**Collected data:**
%%

-- ==== Sys2Proof/Tests/Slice0.lean ====
section
/-! SUPPORT. Tests: ill-formed terms that the check refuses, words written out from the tables of the encoding chapter,
small steps whose results the spec fixes, and for each statement a state and operands that meet its hypotheses. -/

namespace Sys2Proof.Tests
open Sys2Proof.Machine Sys2Proof.Claims
-- one theorem at a time: evaluations that wait for one another would each hold a thread
set_option Elab.async false

/-! ### Well-formedness: one ill-formed term for each check (R120, R123 to R128, R187) -/

theorem test_ill_formed : (([Instr.lp 0 1, .lp 1 0, .lpImmediate 4 0, .ld 1 2 1 3 0, .ldIndexed 1 2 1 3 4, .ldq 1 2 1 3 0 0, .atom 1 2 9 0 0 3,
    .pref 3 1 0, .fence 0 0, .fencex 0 0 1, .fencex 0 1 0, .bxq 0, .bxq 29, .bxqS 1 0, .lvl 1 31, .lvln 1 31, .migh 0, .fsgn 1 2 3 3 0,
    .vcmp 6 1 2 3 0 0, .vfcmp 7 1 2 3 0 0, .vcvtTo 1 2 0 0x12 0 0, .vcvtFrom 1 2 0 0x16 0 0, .vscan 1 2 0 6 0 0, .vred 1 2 6 0 0,
    .vconf 1 6 1, .vconf 1 12 1, .vldseg 1 2 0x12 0 0, .vstseg 1 2 0x0C 0 0, .hint 1]).all fun i => decide (i.wellFormed = false)) = true := by decide

theorem test_well_formed : (([Instr.lp 1 1, .lpImmediate 0 1, .ld 1 2 0 3 0, .ldIndexed 1 2 1 2 4, .ldq 1 2 1 2 0 0, .atom 1 2 8 0 0 3,
    .pref 2 1 0, .fence 0 1, .fencex 0 1 1, .bxq 1, .bxq 28, .bxqS 1 28, .lvl 1 30, .lvln 1 30, .migh 3, .fsgn 1 2 0 3 0,
    .vcmp 5 1 2 3 0 0, .vfcmp 6 1 2 3 0 0, .vcvtTo 1 2 0 0x15 0 0, .vcvtFrom 1 2 0 0x13 0 0, .vscan 1 2 0 5 0 0, .vred 1 2 5 0 0,
    .vconf 1 7 1, .vconf 1 11 1, .vldseg 1 2 0x13 0 0, .vstseg 1 2 0x0D 0 0, .hint 2]).all fun i => decide (i.wellFormed = true)) = true := by decide

/-! ### Decoding: words written out field by field from R118, R119 and R123 to R129 -/

-- the bits are major, then the fields of the format, as the tables name them
theorem test_decode_int : decode 0b000001_00011_00001_00010_00000001010 = .ok (.slt 3 1 2) ∧
    decode 0b000001_00011_00001_00000_00000010110 = .ok (.sextW 3 1) ∧
    (∃ e, decode 0b000001_00011_00001_00001_00000010110 = .error e) := ⟨rfl, rfl, _, rfl⟩
theorem test_decode_mul : decode 0b001001_00011_00001_00010_00000000101 = .ok (.rem 3 1 2) := rfl
theorem test_decode_shift : decode 0b000110_00011_00001_10_00000000_111111 = .ok (.srai 3 1 63) ∧
    (∃ e, decode 0b000110_00011_00001_10_00000001_111111 = .error e) := ⟨rfl, _, rfl⟩
theorem test_decode_lih : decode 0b000111_00011_10_1_00_1000000000000001 = .ok (.lihK 3 2 0x8001) ∧
    decode 0b000111_00011_11_0_00_1000000000000001 = .ok (.lih 3 3 0x8001) := ⟨rfl, rfl⟩
theorem test_decode_branch : decode 0b001100_00011_00001_1111111111111111 = .ok (.blt 3 1 0xFFFF) := rfl
theorem test_decode_lp : decode 0b010010_00000_00001_0000000000000101 = .ok (.lp 1 5) ∧
    (∃ e, decode 0b010010_00000_00001_1000000000000101 = .error e) := ⟨rfl, _, rfl⟩
theorem test_decode_load : decode 0b010011_00101_00100_1110_0000000_00110 = .ok (.ldIndexed 5 4 1 2 6) ∧
    decode 0b010100_00101_00100_0001_111111111111 = .ok (.st 5 4 1 0xFFF) ∧
    (∃ e, decode 0b010100_00101_00100_0101_111111111111 = .error e) := ⟨rfl, rfl, _, rfl⟩
theorem test_decode_fence : decode 0b011000_00011_00000_00000_000_0000_0100 = .ok (.fence 3 4) ∧
    decode 0b011000_00011_00000_00000_001_0001_0010 = .ok (.fencex 3 1 2) ∧
    decode 0b011000_00011_00000_00000_101_00000_010 = .ok (.bard 3 2) := ⟨rfl, rfl, rfl⟩
theorem test_decode_signal : decode 0b011001_00011_00100_00101_010_001_00110 = .ok (.sigarmPost 3 4 5 6) ∧
    decode 0b011001_00011_00100_00000_011_000_00110 = .ok (.snowpub 3 4 6) := ⟨rfl, rfl⟩
theorem test_decode_tree : decode 0b011011_00011_00000_00000_010_000_11110 = .ok (.lvln 3 30) ∧
    decode 0b011011_00011_00000_00000_011_00000_100 = .ok (.phys 3 4) := ⟨rfl, rfl⟩
theorem test_decode_cxg : decode 0b011100_00011_00001_10_00_100000000000 = .ok (.cxg 3 1 0x800) := rfl
theorem test_decode_float : decode 0b100000_00011_00001_00010_01001_0001_01 = .ok (.fsgn 3 1 2 1 1) ∧
    decode 0b100000_00011_00001_00000_01010_1110_00 = .ok (.fcvtFromInt 3 1 2 0) := ⟨rfl, rfl⟩
theorem test_decode_vector : decode 0b100010_000011_000001_000010_010_1_1111 = .ok (.vmacc 3 1 2 2 1) ∧
    decode 0b100011_000011_000001_000000_010_0_0100 = .ok (.vabs 3 1 2 0) ∧
    decode 0b100101_000011_000001_000010_010_0_0001 = .ok (.vfnma 3 1 2 2 0) := ⟨rfl, rfl, rfl⟩
theorem test_decode_predicate : decode 0b100110_110_001_000_010_000_011_100_1_0011 = .ok (.plog 6 1 2 3 4 1) ∧
    decode 0b100110_000011_000_010_000000_100_0_0100 = .ok (.pcnt 3 2 4) ∧
    decode 0b100110_111111111111111111_100_0_0110 = .ok (.bpnone 0x3FFFF 4) := ⟨rfl, rfl, rfl⟩
theorem test_decode_move : decode 0b100111_000011_000001_1_01101_010_0_0001 = .ok (.vcvtTo 3 1 1 0x0D 2 0) ∧
    decode 0b100111_0_00011_000001_0_00111_000_0_0100 = .ok (.vext 3 1 7) ∧
    (∃ e, decode 0b100111_000011_000001_0_10010_010_0_0010 = .error e) := ⟨rfl, rfl, _, rfl⟩
theorem test_decode_vmem : decode 0b101000_000011_00110_0_00111_010_1_010_01 = .ok (.vlds 3 6 7 2 1 1) ∧
    decode 0b101100_000011_00110_000111_010_0_001_01 = .ok (.vscat 3 6 7 2 0 1) ∧
    decode 0b101100_000011_00110_0_01101_010_0_101_00 = .ok (.vstseg 3 6 0x0D 2 0) := ⟨rfl, rfl, rfl⟩
theorem test_decode_scalar_operand : decode 0b101001_000011_000001_10000_1010_010_1_1 = .ok (.vsllScalar 3 1 16 2 1 1) ∧
    decode 0b101101_0_00011_000000_01001_0000_000_0_1 = .ok (.vconf 3 9 1) := ⟨rfl, rfl⟩
theorem test_decode_extended : decode 0b101010_000011_0_00001_000000_010_0_1001 = .ok (.vrng 3 1 2 0) ∧
    decode 0b101011_000011_000001_00_1_000_010_0_0111 = .ok (.vscan 3 1 1 0 2 0) ∧
    decode 0b101011_000011_000001_0_00111_010_0_0011 = .ok (.vslideUp 3 1 7 2 0) := ⟨rfl, rfl, rfl⟩
theorem test_decode_tensor : decode 0b110000_001_010_00100_00101_000111_0010 = .ok (.tmmagK 1 2 4 5 7) ∧
    decode 0b110001_001_000_00100_00101_0_00111_0000 = .ok (.tload 1 4 5 7) ∧
    decode 0b110011_001_000_00100_00101_000000_0010 = .ok (.ttrn 1 4 5) := ⟨rfl, rfl, rfl⟩
theorem test_decode_exchange : decode 0b110100_001_00101_00000111_000000_0000 = .ok (.xsend 1 5 7) ∧
    decode 0b110100_001_00000_00000111_000000_0100 = .ok (.xrecvS 1 7) := ⟨rfl, rfl⟩
theorem test_decode_privileged : decode 0b111000_00000_00100_00101_00000000010 = .ok (.tlbinvPv 4 5) ∧
    decode 0b111001_00000_00100_00101_00000000001 = .ok (.ctxload 4 5) ∧
    decode 0b111010_00000_00100_00101_00000000001 = .ok (.ipi 4 5) := ⟨rfl, rfl, rfl⟩
theorem test_table_word : decodeTableWord 32 0x04611000 = some (.add 3 1 2) ∧ decodeTableWord 32 0 = none := ⟨rfl, rfl⟩

/-! ### Small states -/

/-- A thread at user level on a control core, about to run NOP. -/
def user : State := State.reset.load 0x78000000
/-- One at supervisor level on a control core, about to run TLBINV. -/
def super : State := State.reset.load 0xE0000000
/-- One on a vector core, about to run VADD v0, v0, v0. -/
def vec : State := State.reset.load 0x88000000
/-- One on a tensor core, about to run TMMA a0, g0, g0. -/
def ten : State := State.reset.load 0xC0000000

def withG (s : State) (l : List (BitVec 5 × BitVec 64)) : State := l.foldl (fun a x => a.setG x.1 x.2) s
def withTh (s : State) (f : Thread → Thread) : State := { s with th := f s.th }
def withArch (s : State) (f : Arch → Arch) : State := withTh s fun t => { t with arch := f t.arch }
def withSup (s : State) (f : Sup → Sup) : State := withTh s fun t => { t with sup := f t.sup }
def withLaunch (s : State) (f : Launch → Launch) : State := { s with launches := s.launches.map f }
def withDctx (s : State) (f : Dctx → Dctx) : State := { s with dctxs := s.dctxs.map f }
def withBytes (s : State) (k : Nat) (bs : List (BitVec 8)) : State := { s with mem := writeCells s.mem k bs }
/-- The thread waits at an instruction. -/
def waiting (s : State) (k : WaitKind) (i : Instr) : State := withTh s fun t => { t with wait := some { kind := k, instr := i } }
/-- The page is a log-all page. -/
def logged (s : State) : State := withBytes s 65536 (leBytes 8 0x1E13F)

/-- `Free` as a computation. -/
def isFree (i : Instr) (s : State) : Bool :=
  (s.breakpoint i).isNone && (!(decide (groupOf i = .s) || decide (groupOf i = .p)) || s.th.sup.level) &&
  (s.th.cls.implements (groupOf i) || s.th.grant) && !s.transferBusy i && !(s.th.transferring.any fun r => !besideTransfer i || s.skidSpent r) &&
  (s.usesPoison (Uses.of s.w i)).isNone

theorem free_of {i : Instr} {s : State} (h : isFree i s = true) : Free i s := by
  simp only [isFree, Bool.and_eq_true, Option.isNone_iff_eq_none, Bool.not_eq_true'] at h
  obtain ⟨⟨⟨⟨⟨h1, h2⟩, h3⟩, h4⟩, h5⟩, h6⟩ := h
  exact ⟨h1, fun hg => by rcases hg with hg | hg <;> simpa [hg] using h2, by simpa using h3, h4,
    h5, h6⟩

/-- Whether a step answers a state of which p holds. -/
def after (r : Step) (p : State → Bool) : Bool :=
  match r with
  | .next t => p t
  | _ => false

%%

**WHAT YOU HAVE TO DO:**
Return only the lines between the one holding "decode 0b101011_000011_000001_00_1_000_010_0_0111 = .ok" and the one holding "v0, v0, v0. -/", inclusive, exactly as they appear above.

**EXERCISE RESPONSE:**
    decode 0b101011_000011_000001_00_1_000_010_0_0111 = .ok (.vscan 3 1 1 0 2 0) ∧
    decode 0b101011_000011_000001_0_00111_010_0_0011 = .ok (.vslideUp 3 1 7 2 0) := ⟨rfl, rfl, rfl⟩
theorem test_decode_tensor : decode 0b110000_001_010_00100_00101_000111_0010 = .ok (.tmmagK 1 2 4 5 7) ∧
    decode 0b110001_001_000_00100_00101_0_00111_0000 = .ok (.tload 1 4 5 7) ∧
    decode 0b110011_001_000_00100_00101_000000_0010 = .ok (.ttrn 1 4 5) := ⟨rfl, rfl, rfl⟩
theorem test_decode_exchange : decode 0b110100_001_00101_00000111_000000_0000 = .ok (.xsend 1 5 7) ∧
    decode 0b110100_001_00000_00000111_000000_0100 = .ok (.xrecvS 1 7) := ⟨rfl, rfl⟩
theorem test_decode_privileged : decode 0b111000_00000_00100_00101_00000000010 = .ok (.tlbinvPv 4 5) ∧
    decode 0b111001_00000_00100_00101_00000000001 = .ok (.ctxload 4 5) ∧
    decode 0b111010_00000_00100_00101_00000000001 = .ok (.ipi 4 5) := ⟨rfl, rfl, rfl⟩
theorem test_table_word : decodeTableWord 32 0x04611000 = some (.add 3 1 2) ∧ decodeTableWord 32 0 = none := ⟨rfl, rfl⟩

/-! ### Small states -/

/-- A thread at user level on a control core, about to run NOP. -/
def user : State := State.reset.load 0x78000000
/-- One at supervisor level on a control core, about to run TLBINV. -/
def super : State := State.reset.load 0xE0000000
/-- One on a vector core, about to run VADD v0, v0, v0. -/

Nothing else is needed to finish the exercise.